CNN  — 

Following Steve Bannon’s ouster from the White House on Friday, questions have swirled about what President Donald Trump’s former chief strategist will do next. His immediate return to Breitbart, the conservative news site he was running prior to joining Trump world, suggested he wasn’t planning to go quietly into that good night. In search of understanding Bannon’s next steps, I reached out to Josh Green, my friend and the author of “Devils’ Bargain,” the #1 New York Times bestselling book on Bannon and Trump. Josh is also a national correspondent at Bloomberg Businessweek and a CNN political analyst. Our conversation, conducted via email and lightly edited for flow, is below.

Cillizza: Bannon is out of the White House and back at Breitbart. What, if anything, surprises you about that?

Green: He was always going to end up back at Breibart eventually, that much was clear. He’d complained to associates that he missed the platform and the ability to influence elections beyond just the one in the US – it was especially frustrating for him watching Marine Le Pen, the nationalist candidate in France, lose as badly as she did.

But I’m surprised that he left at the moment Trump’s presidency is engulfed in crisis on every front, particularly the fallout from his response to Charlottesville. As was so often the case, Bannon was pretty much Trump’s sole defender. And given how sensitive we know the President is about having people defend him, I’m surprised that Bannon didn’t stick around until at least Labor Day. Although there were certainly plenty of people in the White House who thought his “defense” of the President was worsening the political fallout and were eager to see him gone, stat.

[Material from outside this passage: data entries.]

-- ==== Sys2Proof/Laws/State.lean ====
section
/-! SUPPORT. One lemma for each field of State and each update of it, true by `rfl`, so that no proof unfolds a record update.
First the setters, then the compound operations of Machine/Ops.lean. -/

namespace Sys2Proof.Machine

variable (s : State)

@[simp] theorem State.setV_v (x : Vector Byte 16) : (s.setV x).v = x := rfl
@[simp] theorem State.setV_index (x : Vector Byte 16) : (s.setV x).index = s.index := rfl
@[simp] theorem State.setV_pc (x : Vector Byte 16) : (s.setV x).pc = s.pc := rfl
@[simp] theorem State.setV_stack (x : Vector Byte 16) : (s.setV x).stack = s.stack := rfl
@[simp] theorem State.setV_sp (x : Vector Byte 16) : (s.setV x).sp = s.sp := rfl
@[simp] theorem State.setV_dt (x : Vector Byte 16) : (s.setV x).dt = s.dt := rfl
@[simp] theorem State.setV_st (x : Vector Byte 16) : (s.setV x).st = s.st := rfl
@[simp] theorem State.setV_tRef (x : Vector Byte 16) : (s.setV x).tRef = s.tRef := rfl
@[simp] theorem State.setV_fb (x : Vector Byte 16) : (s.setV x).fb = s.fb := rfl
@[simp] theorem State.setV_keys (x : Vector Byte 16) : (s.setV x).keys = s.keys := rfl
@[simp] theorem State.setV_run (x : Vector Byte 16) : (s.setV x).run = s.run := rfl
@[simp] theorem State.setV_diag (x : Vector Byte 16) : (s.setV x).diag = s.diag := rfl
@[simp] theorem State.setV_rate (x : Vector Byte 16) : (s.setV x).rate = s.rate := rfl
@[simp] theorem State.setV_tLast (x : Vector Byte 16) : (s.setV x).tLast = s.tLast := rfl
@[simp] theorem State.setV_mem (x : Vector Byte 16) : (s.setV x).mem = s.mem := rfl
@[simp] theorem State.setV_draws (x : Vector Byte 16) : (s.setV x).draws = s.draws := rfl
@[simp] theorem State.setV_schedule (x : Vector Byte 16) : (s.setV x).schedule = s.schedule := rfl

@[simp] theorem State.setIndex_v (x : Word) : (s.setIndex x).v = s.v := rfl
@[simp] theorem State.setIndex_index (x : Word) : (s.setIndex x).index = x := rfl
@[simp] theorem State.setIndex_pc (x : Word) : (s.setIndex x).pc = s.pc := rfl
@[simp] theorem State.setIndex_stack (x : Word) : (s.setIndex x).stack = s.stack := rfl
@[simp] theorem State.setIndex_sp (x : Word) : (s.setIndex x).sp = s.sp := rfl
@[simp] theorem State.setIndex_dt (x : Word) : (s.setIndex x).dt = s.dt := rfl
@[simp] theorem State.setIndex_st (x : Word) : (s.setIndex x).st = s.st := rfl
@[simp] theorem State.setIndex_tRef (x : Word) : (s.setIndex x).tRef = s.tRef := rfl
@[simp] theorem State.setIndex_fb (x : Word) : (s.setIndex x).fb = s.fb := rfl
@[simp] theorem State.setIndex_keys (x : Word) : (s.setIndex x).keys = s.keys := rfl
@[simp] theorem State.setIndex_run (x : Word) : (s.setIndex x).run = s.run := rfl
@[simp] theorem State.setIndex_diag (x : Word) : (s.setIndex x).diag = s.diag := rfl
@[simp] theorem State.setIndex_rate (x : Word) : (s.setIndex x).rate = s.rate := rfl
@[simp] theorem State.setIndex_tLast (x : Word) : (s.setIndex x).tLast = s.tLast := rfl
@[simp] theorem State.setIndex_mem (x : Word) : (s.setIndex x).mem = s.mem := rfl
@[simp] theorem State.setIndex_draws (x : Word) : (s.setIndex x).draws = s.draws := rfl
@[simp] theorem State.setIndex_schedule (x : Word) : (s.setIndex x).schedule = s.schedule := rfl

@[simp] theorem State.setPc_v (x : Word) : (s.setPc x).v = s.v := rfl
@[simp] theorem State.setPc_index (x : Word) : (s.setPc x).index = s.index := rfl
@[simp] theorem State.setPc_pc (x : Word) : (s.setPc x).pc = x := rfl
@[simp] theorem State.setPc_stack (x : Word) : (s.setPc x).stack = s.stack := rfl
@[simp] theorem State.setPc_sp (x : Word) : (s.setPc x).sp = s.sp := rfl
@[simp] theorem State.setPc_dt (x : Word) : (s.setPc x).dt = s.dt := rfl
@[simp] theorem State.setPc_st (x : Word) : (s.setPc x).st = s.st := rfl
@[simp] theorem State.setPc_tRef (x : Word) : (s.setPc x).tRef = s.tRef := rfl
@[simp] theorem State.setPc_fb (x : Word) : (s.setPc x).fb = s.fb := rfl
@[simp] theorem State.setPc_keys (x : Word) : (s.setPc x).keys = s.keys := rfl
@[simp] theorem State.setPc_run (x : Word) : (s.setPc x).run = s.run := rfl
@[simp] theorem State.setPc_diag (x : Word) : (s.setPc x).diag = s.diag := rfl
@[simp] theorem State.setPc_rate (x : Word) : (s.setPc x).rate = s.rate := rfl
@[simp] theorem State.setPc_tLast (x : Word) : (s.setPc x).tLast = s.tLast := rfl
@[simp] theorem State.setPc_mem (x : Word) : (s.setPc x).mem = s.mem := rfl
@[simp] theorem State.setPc_draws (x : Word) : (s.setPc x).draws = s.draws := rfl
@[simp] theorem State.setPc_schedule (x : Word) : (s.setPc x).schedule = s.schedule := rfl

Cillizza: There were promises of war with the establishment coming hard on the heels of Bannon’s ouster. What does that mean? An exaggeration or not?

Green: I don’t think it’s an exaggeration at all. Just look at Breitbart News’s blaring orange headline today criticizing the generals whose strategy of sending more troops to Afghanistan has prevailed – or the headline attacking H.R. McMaster for allegedly failing to brief Trump about the Navy collision before he made his awkward “that’s too bad” comment to reporters.

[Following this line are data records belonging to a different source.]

/-- One drawing after another, when no pixel is inverted by both: the second finds its pixels as they were before the first. -/
theorem comp (h : DrawsMask mask draw) (h' : DrawsMask mask' draw')
    (hdisjoint : ∀ px py, mask px py = true → mask' px py = false) :
    DrawsMask (fun px py => mask px py || mask' px py) (draw' ∘ draw) where
  pixel acc px py := by
    have hor : (mask px py ^^ mask' px py) = (mask px py || mask' px py) := by
      cases hm : mask px py with
      | false => simp
      | true => simp [hdisjoint px py hm]
    simp only [Function.comp_apply, h'.pixel, h.pixel, Bool.xor_assoc, hor]
  hit acc := by
    have huntouched : ∀ px py, ((draw acc).1.pixel px py = true ∧ mask' px py = true) ↔
        (acc.1.pixel px py = true ∧ mask' px py = true) := fun px py => by
      rw [h.pixel]
      cases hm : mask px py with
      | false => simp
      | true => simp [hdisjoint px py hm]
    simp only [Function.comp_apply, h'.hit, h.hit, huntouched, Bool.or_eq_true, and_or_left, exists_or, or_assoc]

/-- A loop over drawings of which no two invert one pixel inverts the pixels of all of them. -/
theorem foldl_range {masks : Nat → Mask} {draws : Nat → Framebuffer × Bool → Framebuffer × Bool}
    (h : ∀ k, DrawsMask (masks k) (draws k))
    (hdisjoint : ∀ j k px py, masks j px py = true → masks k px py = true → j = k) (n : Nat) :
    DrawsMask (unionBelow masks n) fun acc => (List.range n).foldl (fun acc k => draws k acc) acc := by
  induction n with
  | zero => exact nothing
  | succ n ih =>
    have hnew : ∀ px py, unionBelow masks n px py = true → masks n px py = false := fun px py hbelow => by
      obtain ⟨k, hlt, hk⟩ := (unionBelow_eq_true masks n px py).1 hbelow
      exact Bool.eq_false_iff.2 fun hn => hlt.ne (hdisjoint k n px py hk hn)
    simp only [List.range_succ, List.foldl_append, List.foldl_cons, List.foldl_nil]
    exact (ih.comp (h n) hnew).congr fun px py => (unionBelow_succ masks n px py).symm

end DrawsMask

/-! The masks of a column, of a row and of a sprite (R231, R233). -/

/-- The pixel of one column of a row, if its bit is 1. -/
def bitMask (row : Byte) (ox y c : Nat) : Mask := fun px py =>
  decide (px.val = ox + c ∧ py.val = y) && spriteBit row c

theorem bitMask_eq_true {row : Byte} {ox y c : Nat} {px : Fin 64} {py : Fin 32} :
    bitMask row ox y c px py = true ↔ px.val = ox + c ∧ py.val = y ∧ spriteBit row c = true := by
  simp [bitMask, and_assoc]

/-- The pixels of one row: its eight columns. -/
def rowMask (row : Byte) (ox y : Nat) : Mask := unionBelow (bitMask row ox y) 8

theorem rowMask_eq_true {row : Byte} {ox y : Nat} {px : Fin 64} {py : Fin 32} :
    rowMask row ox y px py = true ↔
      ox ≤ px.val ∧ px.val < ox + 8 ∧ py.val = y ∧ row.getLsbD (7 - (px.val - ox)) = true := by
  simp only [rowMask, unionBelow_eq_true, bitMask_eq_true, spriteBit]
  constructor
  · rintro ⟨c, hc, hx, hy, hbit⟩
    have hcol : px.val - ox = c := by omega
    exact ⟨by omega, by omega, hy, hcol ▸ hbit⟩
  · rintro ⟨hle, hlt, hy, hbit⟩
    exact ⟨px.val - ox, by omega, by omega, hy, hbit⟩

/-- A sprite's pixels are those of its rows. -/
theorem unionBelow_rowMask (m : Memory) (base : Word) (ox oy n : Nat) (px : Fin 64) (py : Fin 32) :
    unionBelow (fun r => rowMask (m.read (base.toNat + r)) ox (oy + r)) n px py = spritePixel m base ox oy n px py := by
  rw [Bool.eq_iff_iff, unionBelow_eq_true]
  simp only [rowMask_eq_true, spritePixel, Bool.and_eq_true, decide_eq_true_eq, and_assoc]
  constructor
  · rintro ⟨r, hr, hle, hlt, hy, hbit⟩
    have hrow : py.val - oy = r := by omega
    exact ⟨hle, hlt, by omega, by omega, hrow ▸ hbit⟩
  · rintro ⟨hle, hlt, hyle, hylt, hbit⟩
    exact ⟨py.val - oy, by omega, hle, hlt, by omega, hbit⟩

/-! DRW's loops draw their masks. -/

theorem drawBit_draws (row : Byte) (ox y c : Nat) : DrawsMask (bitMask row ox y c) (drawBit row ox y c) where
  pixel := drawBit_pixel row ox y c
  hit acc := by
    simp only [drawBit_hit, bitMask_eq_true]
    exact or_congr Iff.rfl
      ⟨fun ⟨hbit, px, py, hx, hy, hlit⟩ => ⟨px, py, hlit, hx, hy, hbit⟩,
        fun ⟨px, py, hlit, hx, hy, hbit⟩ => ⟨hbit, px, py, hx, hy, hlit⟩⟩

theorem drawRow_draws (row : Byte) (ox y : Nat) : DrawsMask (rowMask row ox y) (drawRow row ox y) :=
  .foldl_range (drawBit_draws row ox y) (fun j k px py hj hk => by
    have hxj := (bitMask_eq_true.1 hj).1
    have hxk := (bitMask_eq_true.1 hk).1
    omega) 8

theorem drawRows_draws (m : Memory) (base : Word) (ox oy n : Nat) :
    DrawsMask (spritePixel m base ox oy n) (drawRows m base ox oy n) := by
  refine DrawsMask.congr (.foldl_range (fun r => drawRow_draws _ ox (oy + r)) (fun j k px py hj hk => ?_) n)
    (unionBelow_rowMask m base ox oy n)
  obtain ⟨-, -, hyj, -⟩ := rowMask_eq_true.1 hj
  obtain ⟨-, -, hyk, -⟩ := rowMask_eq_true.1 hk
  omega

/-! The framebuffer, and the sprite that DRW draws, are given by their pixels. -/

theorem Framebuffer.ext_pixel {fb fb' : Framebuffer} (h : ∀ px py, fb.pixel px py = fb'.pixel px py) : fb = fb' :=
  Vector.ext fun y hy => BitVec.eq_of_getLsbD_eq fun x hx => h ⟨x, hx⟩ ⟨y, hy⟩

/-- The sprite depends on the bytes read only, not on how memory is held. -/
theorem spritePixel_congr {m m' : Memory} (h : ∀ a, m'.read a = m.read a) (base : Word) (ox oy n : Nat) :
    spritePixel m' base ox oy n = spritePixel m base ox oy n := by
  unfold spritePixel
  simp only [h]

variable {changed : List Part} {s t : State}

theorem FrameExcept.setFb (h : FrameExcept changed s t) (f : Framebuffer) (hp : .fb ∈ changed := by decide) :
    FrameExcept changed s (t.setFb f) := fun p hout => by
  cases p with
  | fb => exact absurd hp hout
  | _ => exact h _ hout

/-! The instructions. -/

/-- Settles O34: the blank framebuffer is the one write. -/
theorem clearScreenResult : Obligations.ClearScreenResult := fun s =>
  ⟨decode_of_encode_eq (i := .cls) rfl rfl, _, rfl, Framebuffer.pixel_blank, rfl, (advance_frame s).setFb _⟩

/-- Settles O35: the loops draw the sprite's mask onto the framebuffer with `hit` 0, and VF is written last. -/
theorem drawIsPixelwiseXor : Obligations.DrawIsPixelwiseXor := fun s x y n => by
  have hdraws := drawRows_draws s.mem s.index ((s.readV x).toNat % 64) ((s.readV y).toNat % 32) n.val
  have hhit := hdraws.hit (s.fb, false)
  simp only [Bool.false_eq_true, false_or] at hhit
  exact ⟨_, (s.drawn x y n).2, rfl, hdraws.pixel (s.fb, false), hhit,
    fun r => State.readV_writeVF _ r _, rfl, ((advance_frame s).setFb _).setV _⟩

I expect Breitbart and Bannon will go “buck wild” (to borrow a Bannonism) in their criticism of establishment figures on Capitol Hill and in the White House, whether it’s [Senate Majority Leader] Mitch McConnell or [National Economic Council Director] Gary Cohn.

What I think remains to be seen is what kind of real-world influence that’ll have. If all they’re able to do is whip up a bunch of foaming Internet commenters, it may not be a great problem for those left running the White House. But if the House Freedom Caucus and other Breitbart allies respond, that could pose a serious problem to the Trump administration’s ability to govern – and they’re not exactly knocking it out of the park to begin with.

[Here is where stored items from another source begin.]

-- ==== Sys2Proof/Word.lean ====
section
/-! DEFINITION. Word.lean: the bit-vector abbreviations of the model (spec/00_scope.md R6, R10) and their plainest arithmetic. -/
namespace Sys2Proof

/-- One byte. -/
abbrev Byte := BitVec 8
/-- A 32-bit element of a window, an accumulator or a summary slot. -/
abbrev Word32 := BitVec 32
/-- A 64-bit count, sequence number or fabric time. -/
abbrev Word64 := BitVec 64
/-- A 56-bit global address (R246). -/
abbrev GAddr := BitVec 56
/-- A 48-bit stroke index (R10). -/
abbrev Stroke := BitVec 48
/-- A granule of 128 bytes (R217). -/
abbrev Granule := BitVec 1024

end Sys2Proof
end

Cillizza: Will Bannon go after Trump? Others in the White House? Republicans in Congress? All three?

Green: That’s the million-dollar question. I don’t know. My guess is that in the near term, Bannon will not go after Trump directly. When I spoke to Bannon on Friday, he seemed to be planning to go after the “West Wing Democrats” as a way of weakening their influence and their standing with Trump and the Republican base. But there’s no question that Bannon is going to go after others in the White House (hi, Javanka!), and has in fact already begun to, and also will go after Republican leaders on Capitol Hill.

Cillizza: How grand are Bannon’s ambitions? TV network? Bigger Breitbart? And can he make it happen?

Green: Unclear. Bannon himself has a pretty grandiose view of his own powers and definitely has global ambitions. He’s told me that before and after he left the White House. The question is what form they’ll take. I know there’s been a lot of chatter and media reports that Bannon is going to turn around and immediately launch some kind of Breitbart TV network to challenge Fox News, funded by Robert Mercer’s billions. Count me skeptical. Bannon has always thought that the web is the place to galvanize the rising generation of conservative voters, and he’s always been leery of the hundreds of millions of dollars it would take to truly launch a viable Fox competitor – and Fox took years to build up its influence.

I think what we’ll see instead is a Breitbart News on steroids, and probably a global expansion that will take it into new countries and new markets where nationalist movements are growing.

Cillizza: Finish this sentence: “The defining trait of Steve Bannon is _______.” Now explain.

Green: “Relentlessness.”

Bannon isn’t always effective or strategically sound in his thinking, but the guy is an unstoppable machine (whether for good or ill, I’ll leave to your wise readers to decide).

As I argue in ‘Devil’s Bargain,’ I think he was a very shrewd crafter of Trump’s message and the outside-the-box approach to electoral politics that drove Trump’s upset victory – but that for the most part failed to achieve what he wanted to do with Trump in the White House. But Bannon never stopped fighting for the 18 hours a day he was awake and toiling in the White House. And it’s totally characteristic of Bannon that he left the White House on a Friday and within hours of his departure was already leading the evening editorial call at Breitbart. So whatever happens next, he will be out there pushing very hard every day. And when Bannon does that, it usually has an effect.